Saved data entries:
[Start of Attachment]
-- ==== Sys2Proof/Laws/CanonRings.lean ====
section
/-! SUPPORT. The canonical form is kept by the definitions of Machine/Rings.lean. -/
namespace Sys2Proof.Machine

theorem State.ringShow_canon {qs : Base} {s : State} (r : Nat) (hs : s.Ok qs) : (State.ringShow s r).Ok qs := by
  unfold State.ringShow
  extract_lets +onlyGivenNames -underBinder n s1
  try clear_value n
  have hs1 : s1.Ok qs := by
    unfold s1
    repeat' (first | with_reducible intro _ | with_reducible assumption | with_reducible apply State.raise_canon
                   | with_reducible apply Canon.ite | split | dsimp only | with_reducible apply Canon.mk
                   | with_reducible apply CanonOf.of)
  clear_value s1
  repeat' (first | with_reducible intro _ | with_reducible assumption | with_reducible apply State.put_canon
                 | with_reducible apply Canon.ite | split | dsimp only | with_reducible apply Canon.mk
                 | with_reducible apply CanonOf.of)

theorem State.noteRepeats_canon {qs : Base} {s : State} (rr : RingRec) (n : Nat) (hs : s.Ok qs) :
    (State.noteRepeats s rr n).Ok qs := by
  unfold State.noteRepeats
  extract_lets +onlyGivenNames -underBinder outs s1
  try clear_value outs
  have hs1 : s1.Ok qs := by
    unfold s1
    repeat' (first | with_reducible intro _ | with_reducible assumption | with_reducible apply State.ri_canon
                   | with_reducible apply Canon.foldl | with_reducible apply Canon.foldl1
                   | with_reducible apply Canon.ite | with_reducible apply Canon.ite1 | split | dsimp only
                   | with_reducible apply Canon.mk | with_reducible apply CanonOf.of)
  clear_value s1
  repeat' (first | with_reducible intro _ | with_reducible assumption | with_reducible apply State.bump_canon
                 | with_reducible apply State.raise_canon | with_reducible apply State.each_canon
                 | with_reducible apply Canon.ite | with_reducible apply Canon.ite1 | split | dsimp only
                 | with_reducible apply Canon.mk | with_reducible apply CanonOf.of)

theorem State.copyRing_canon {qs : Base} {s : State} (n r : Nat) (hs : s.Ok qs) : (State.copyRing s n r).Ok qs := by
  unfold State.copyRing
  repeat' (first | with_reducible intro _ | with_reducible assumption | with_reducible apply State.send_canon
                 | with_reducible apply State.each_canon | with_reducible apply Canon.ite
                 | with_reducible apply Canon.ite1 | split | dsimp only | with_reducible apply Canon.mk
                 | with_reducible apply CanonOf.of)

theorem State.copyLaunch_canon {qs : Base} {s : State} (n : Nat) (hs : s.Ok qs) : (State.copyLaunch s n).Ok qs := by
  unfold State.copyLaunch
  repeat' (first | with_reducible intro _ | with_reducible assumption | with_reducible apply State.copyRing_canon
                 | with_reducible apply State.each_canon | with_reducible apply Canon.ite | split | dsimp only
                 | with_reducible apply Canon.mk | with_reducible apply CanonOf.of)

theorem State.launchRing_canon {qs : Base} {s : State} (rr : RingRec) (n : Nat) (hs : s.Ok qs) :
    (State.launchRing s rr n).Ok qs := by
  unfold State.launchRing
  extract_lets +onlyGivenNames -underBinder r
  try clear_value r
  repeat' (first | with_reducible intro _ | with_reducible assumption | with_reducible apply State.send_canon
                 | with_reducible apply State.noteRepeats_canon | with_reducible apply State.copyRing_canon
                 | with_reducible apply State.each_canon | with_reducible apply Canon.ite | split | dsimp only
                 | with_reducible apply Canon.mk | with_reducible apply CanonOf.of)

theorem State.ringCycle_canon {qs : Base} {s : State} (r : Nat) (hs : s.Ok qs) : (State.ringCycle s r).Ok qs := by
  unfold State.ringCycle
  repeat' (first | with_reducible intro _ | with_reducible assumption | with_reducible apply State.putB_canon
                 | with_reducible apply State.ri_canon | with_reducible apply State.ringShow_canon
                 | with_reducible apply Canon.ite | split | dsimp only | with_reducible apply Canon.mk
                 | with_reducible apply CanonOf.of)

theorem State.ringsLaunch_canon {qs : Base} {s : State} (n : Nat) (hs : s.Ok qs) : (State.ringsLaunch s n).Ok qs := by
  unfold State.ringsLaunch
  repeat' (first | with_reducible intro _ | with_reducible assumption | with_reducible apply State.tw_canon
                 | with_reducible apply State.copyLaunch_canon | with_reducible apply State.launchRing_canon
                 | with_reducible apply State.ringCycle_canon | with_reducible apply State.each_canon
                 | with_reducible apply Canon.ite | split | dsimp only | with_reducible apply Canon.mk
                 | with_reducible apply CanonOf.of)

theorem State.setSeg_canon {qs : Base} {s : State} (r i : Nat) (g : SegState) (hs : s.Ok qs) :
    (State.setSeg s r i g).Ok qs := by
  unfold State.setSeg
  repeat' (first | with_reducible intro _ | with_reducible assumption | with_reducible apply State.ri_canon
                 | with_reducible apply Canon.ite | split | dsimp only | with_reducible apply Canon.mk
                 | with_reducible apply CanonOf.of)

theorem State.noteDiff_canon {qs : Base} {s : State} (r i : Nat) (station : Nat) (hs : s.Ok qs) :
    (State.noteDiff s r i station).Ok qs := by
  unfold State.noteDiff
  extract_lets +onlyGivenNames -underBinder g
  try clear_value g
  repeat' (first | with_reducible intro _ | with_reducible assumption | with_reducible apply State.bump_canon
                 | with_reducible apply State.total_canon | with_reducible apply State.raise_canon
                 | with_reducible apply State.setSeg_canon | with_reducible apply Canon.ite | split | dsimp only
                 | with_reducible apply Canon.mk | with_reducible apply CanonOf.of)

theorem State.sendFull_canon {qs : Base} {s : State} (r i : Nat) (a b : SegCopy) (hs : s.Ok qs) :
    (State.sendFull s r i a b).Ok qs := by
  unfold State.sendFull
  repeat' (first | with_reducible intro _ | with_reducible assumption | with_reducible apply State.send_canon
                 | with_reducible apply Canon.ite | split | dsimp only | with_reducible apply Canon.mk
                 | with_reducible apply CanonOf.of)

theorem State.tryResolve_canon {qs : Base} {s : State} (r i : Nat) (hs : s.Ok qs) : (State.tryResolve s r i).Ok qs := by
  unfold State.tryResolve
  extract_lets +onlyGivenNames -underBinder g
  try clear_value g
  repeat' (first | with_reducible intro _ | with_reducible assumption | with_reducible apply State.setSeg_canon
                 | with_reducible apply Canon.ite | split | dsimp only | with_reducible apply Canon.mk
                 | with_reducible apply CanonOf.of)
[End of Attachment]
▸ **What needs to be done**
Show each line of the records above containing "onlyGivenNames".

▸ **Completed task**
  extract_lets +onlyGivenNames -underBinder n s1
  extract_lets +onlyGivenNames -underBinder outs s1
  extract_lets +onlyGivenNames -underBinder r
  extract_lets +onlyGivenNames -underBinder g
  extract_lets +onlyGivenNames -underBinder g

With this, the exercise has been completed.